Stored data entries
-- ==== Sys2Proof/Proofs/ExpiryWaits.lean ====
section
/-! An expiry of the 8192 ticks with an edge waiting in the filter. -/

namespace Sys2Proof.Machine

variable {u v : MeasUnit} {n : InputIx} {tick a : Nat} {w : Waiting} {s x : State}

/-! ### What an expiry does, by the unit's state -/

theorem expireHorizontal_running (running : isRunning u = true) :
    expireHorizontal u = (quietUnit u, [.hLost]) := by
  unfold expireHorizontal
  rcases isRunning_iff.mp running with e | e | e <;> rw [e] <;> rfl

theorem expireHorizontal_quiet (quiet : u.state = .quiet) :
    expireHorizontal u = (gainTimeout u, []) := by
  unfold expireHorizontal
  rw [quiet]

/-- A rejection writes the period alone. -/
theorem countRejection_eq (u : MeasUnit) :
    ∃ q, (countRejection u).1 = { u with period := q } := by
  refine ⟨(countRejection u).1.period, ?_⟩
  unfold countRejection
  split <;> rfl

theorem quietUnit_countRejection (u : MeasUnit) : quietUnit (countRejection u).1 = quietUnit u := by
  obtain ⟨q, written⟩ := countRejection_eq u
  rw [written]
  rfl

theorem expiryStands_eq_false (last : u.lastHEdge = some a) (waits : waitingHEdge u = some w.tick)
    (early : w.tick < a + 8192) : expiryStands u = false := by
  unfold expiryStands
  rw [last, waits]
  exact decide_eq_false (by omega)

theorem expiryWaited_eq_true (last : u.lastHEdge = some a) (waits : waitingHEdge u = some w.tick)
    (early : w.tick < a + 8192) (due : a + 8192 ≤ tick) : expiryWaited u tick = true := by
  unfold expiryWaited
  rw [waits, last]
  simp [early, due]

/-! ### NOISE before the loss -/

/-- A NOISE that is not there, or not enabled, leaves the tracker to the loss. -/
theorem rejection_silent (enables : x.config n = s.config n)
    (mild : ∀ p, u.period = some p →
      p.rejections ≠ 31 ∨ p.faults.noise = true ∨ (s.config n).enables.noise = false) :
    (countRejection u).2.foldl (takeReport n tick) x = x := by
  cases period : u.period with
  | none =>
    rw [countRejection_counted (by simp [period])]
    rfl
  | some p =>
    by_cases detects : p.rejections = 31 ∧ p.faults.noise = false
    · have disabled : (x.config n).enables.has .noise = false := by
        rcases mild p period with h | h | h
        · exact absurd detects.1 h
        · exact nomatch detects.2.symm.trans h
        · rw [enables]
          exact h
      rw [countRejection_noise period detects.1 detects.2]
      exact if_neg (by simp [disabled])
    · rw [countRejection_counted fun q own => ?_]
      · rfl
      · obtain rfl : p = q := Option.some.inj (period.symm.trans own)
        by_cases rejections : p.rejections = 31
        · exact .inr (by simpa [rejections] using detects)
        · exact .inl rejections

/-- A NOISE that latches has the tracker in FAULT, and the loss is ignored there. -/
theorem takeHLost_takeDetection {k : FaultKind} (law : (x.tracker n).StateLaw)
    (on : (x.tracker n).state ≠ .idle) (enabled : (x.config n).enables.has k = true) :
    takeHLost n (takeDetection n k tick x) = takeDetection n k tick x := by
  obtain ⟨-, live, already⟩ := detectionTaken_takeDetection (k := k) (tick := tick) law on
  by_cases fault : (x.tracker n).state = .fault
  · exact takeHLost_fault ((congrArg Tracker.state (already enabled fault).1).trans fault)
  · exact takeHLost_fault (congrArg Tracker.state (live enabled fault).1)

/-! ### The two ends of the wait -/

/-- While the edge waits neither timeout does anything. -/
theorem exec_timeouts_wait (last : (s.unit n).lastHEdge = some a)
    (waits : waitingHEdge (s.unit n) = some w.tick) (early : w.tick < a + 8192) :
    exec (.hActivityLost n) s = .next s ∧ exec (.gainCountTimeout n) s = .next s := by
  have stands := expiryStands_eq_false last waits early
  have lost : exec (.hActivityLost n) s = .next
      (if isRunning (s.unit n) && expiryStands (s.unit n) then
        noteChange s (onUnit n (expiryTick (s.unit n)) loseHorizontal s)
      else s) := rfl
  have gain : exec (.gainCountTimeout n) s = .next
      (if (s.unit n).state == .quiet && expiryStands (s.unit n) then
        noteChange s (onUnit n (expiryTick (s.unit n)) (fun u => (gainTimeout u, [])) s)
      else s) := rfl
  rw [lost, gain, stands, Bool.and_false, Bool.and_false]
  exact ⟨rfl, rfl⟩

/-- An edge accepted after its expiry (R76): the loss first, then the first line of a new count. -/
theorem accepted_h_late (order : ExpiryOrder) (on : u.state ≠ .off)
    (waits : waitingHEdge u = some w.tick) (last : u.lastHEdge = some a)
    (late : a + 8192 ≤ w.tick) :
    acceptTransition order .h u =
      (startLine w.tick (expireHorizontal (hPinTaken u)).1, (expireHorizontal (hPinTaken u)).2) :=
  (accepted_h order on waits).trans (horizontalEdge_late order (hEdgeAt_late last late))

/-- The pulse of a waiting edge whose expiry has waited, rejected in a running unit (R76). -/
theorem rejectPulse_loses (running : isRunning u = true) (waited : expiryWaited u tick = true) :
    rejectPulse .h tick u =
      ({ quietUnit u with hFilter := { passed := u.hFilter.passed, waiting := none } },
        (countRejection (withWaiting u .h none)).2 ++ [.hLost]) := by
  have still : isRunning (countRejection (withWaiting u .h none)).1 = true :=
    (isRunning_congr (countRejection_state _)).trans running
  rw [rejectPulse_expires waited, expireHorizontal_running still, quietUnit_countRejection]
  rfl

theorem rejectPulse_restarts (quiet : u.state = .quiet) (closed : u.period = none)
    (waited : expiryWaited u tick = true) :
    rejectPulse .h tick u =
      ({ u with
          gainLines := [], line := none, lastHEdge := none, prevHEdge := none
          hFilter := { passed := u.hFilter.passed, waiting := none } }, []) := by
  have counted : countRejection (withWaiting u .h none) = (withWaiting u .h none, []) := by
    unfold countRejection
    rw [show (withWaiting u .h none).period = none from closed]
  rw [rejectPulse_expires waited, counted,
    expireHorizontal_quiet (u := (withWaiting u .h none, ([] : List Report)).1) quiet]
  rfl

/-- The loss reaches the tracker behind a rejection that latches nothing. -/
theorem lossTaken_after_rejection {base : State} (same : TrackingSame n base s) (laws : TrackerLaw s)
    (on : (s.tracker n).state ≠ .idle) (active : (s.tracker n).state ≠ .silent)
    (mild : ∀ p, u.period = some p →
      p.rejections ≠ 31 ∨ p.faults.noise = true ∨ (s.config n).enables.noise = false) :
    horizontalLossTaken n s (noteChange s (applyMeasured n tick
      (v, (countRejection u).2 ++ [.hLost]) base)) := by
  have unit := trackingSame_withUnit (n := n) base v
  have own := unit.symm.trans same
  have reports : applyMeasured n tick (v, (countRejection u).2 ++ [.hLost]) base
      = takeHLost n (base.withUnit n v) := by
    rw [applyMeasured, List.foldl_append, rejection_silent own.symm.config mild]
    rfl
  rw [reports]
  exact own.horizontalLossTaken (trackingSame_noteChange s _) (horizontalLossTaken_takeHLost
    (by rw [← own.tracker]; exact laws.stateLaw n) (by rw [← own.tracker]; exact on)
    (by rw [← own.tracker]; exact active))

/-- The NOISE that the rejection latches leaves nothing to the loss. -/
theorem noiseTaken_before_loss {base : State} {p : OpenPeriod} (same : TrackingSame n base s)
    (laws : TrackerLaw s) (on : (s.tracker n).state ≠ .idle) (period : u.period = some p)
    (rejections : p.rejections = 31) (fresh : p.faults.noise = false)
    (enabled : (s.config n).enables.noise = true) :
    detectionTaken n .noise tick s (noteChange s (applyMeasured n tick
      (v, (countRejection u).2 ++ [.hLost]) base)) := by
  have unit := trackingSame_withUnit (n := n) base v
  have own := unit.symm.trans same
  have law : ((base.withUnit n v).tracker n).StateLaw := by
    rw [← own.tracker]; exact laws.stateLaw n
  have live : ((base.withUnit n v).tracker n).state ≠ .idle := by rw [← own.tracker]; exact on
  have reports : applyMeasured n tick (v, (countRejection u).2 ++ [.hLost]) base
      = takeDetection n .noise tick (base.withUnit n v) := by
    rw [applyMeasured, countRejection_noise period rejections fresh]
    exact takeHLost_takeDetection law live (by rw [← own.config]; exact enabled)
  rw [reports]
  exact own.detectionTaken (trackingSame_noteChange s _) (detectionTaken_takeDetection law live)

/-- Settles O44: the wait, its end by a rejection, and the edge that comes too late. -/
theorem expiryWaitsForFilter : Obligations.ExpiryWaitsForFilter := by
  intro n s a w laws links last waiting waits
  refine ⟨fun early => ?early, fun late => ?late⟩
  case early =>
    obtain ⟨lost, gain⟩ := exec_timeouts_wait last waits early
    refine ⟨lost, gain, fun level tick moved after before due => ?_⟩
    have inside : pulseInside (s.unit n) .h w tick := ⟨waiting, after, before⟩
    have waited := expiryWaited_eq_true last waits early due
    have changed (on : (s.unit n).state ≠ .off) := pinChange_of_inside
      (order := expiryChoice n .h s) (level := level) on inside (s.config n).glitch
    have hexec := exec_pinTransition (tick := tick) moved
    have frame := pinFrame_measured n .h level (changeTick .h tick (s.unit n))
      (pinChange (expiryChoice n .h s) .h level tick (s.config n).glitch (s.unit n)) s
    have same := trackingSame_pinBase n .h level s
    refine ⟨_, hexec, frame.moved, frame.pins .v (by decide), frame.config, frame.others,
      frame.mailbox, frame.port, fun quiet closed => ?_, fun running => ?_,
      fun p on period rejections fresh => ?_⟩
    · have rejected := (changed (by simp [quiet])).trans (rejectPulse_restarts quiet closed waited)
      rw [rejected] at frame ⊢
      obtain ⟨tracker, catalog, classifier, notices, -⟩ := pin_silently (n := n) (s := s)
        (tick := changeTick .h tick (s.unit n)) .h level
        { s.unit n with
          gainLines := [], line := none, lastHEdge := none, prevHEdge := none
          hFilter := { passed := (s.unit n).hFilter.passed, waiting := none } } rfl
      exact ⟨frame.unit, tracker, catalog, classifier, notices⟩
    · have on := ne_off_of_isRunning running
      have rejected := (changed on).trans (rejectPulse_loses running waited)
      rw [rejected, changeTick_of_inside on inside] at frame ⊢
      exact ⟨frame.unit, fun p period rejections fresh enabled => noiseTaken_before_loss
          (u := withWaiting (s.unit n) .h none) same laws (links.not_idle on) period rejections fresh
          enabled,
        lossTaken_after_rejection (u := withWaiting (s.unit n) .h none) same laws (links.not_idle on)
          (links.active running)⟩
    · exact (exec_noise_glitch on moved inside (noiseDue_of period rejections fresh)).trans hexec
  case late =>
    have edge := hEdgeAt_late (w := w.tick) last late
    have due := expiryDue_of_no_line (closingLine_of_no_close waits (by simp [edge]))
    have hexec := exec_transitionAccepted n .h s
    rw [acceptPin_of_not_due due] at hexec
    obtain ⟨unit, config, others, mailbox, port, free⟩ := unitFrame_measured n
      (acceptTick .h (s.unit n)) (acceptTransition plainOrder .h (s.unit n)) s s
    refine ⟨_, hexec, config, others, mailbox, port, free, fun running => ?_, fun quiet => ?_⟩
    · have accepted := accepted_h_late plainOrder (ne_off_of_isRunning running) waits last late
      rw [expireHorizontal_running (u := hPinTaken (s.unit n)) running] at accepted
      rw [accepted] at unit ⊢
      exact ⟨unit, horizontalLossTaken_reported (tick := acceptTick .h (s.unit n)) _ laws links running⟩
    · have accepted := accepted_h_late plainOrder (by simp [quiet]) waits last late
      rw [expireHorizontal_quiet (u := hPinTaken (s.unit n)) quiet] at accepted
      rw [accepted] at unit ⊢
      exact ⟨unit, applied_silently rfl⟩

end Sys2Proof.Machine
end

» **WORK INSTRUCTION**: Your answer must be the lines from the one containing "running) waits last late" to the last line of the entries, repeated exactly and with nothing else.

» **REPLY TO THE TASK**:
    · have accepted := accepted_h_late plainOrder (ne_off_of_isRunning running) waits last late
      rw [expireHorizontal_running (u := hPinTaken (s.unit n)) running] at accepted
      rw [accepted] at unit ⊢
      exact ⟨unit, horizontalLossTaken_reported (tick := acceptTick .h (s.unit n)) _ laws links running⟩
    · have accepted := accepted_h_late plainOrder (by simp [quiet]) waits last late
      rw [expireHorizontal_quiet (u := hPinTaken (s.unit n)) quiet] at accepted
      rw [accepted] at unit ⊢
      exact ⟨unit, applied_silently rfl⟩

end Sys2Proof.Machine
end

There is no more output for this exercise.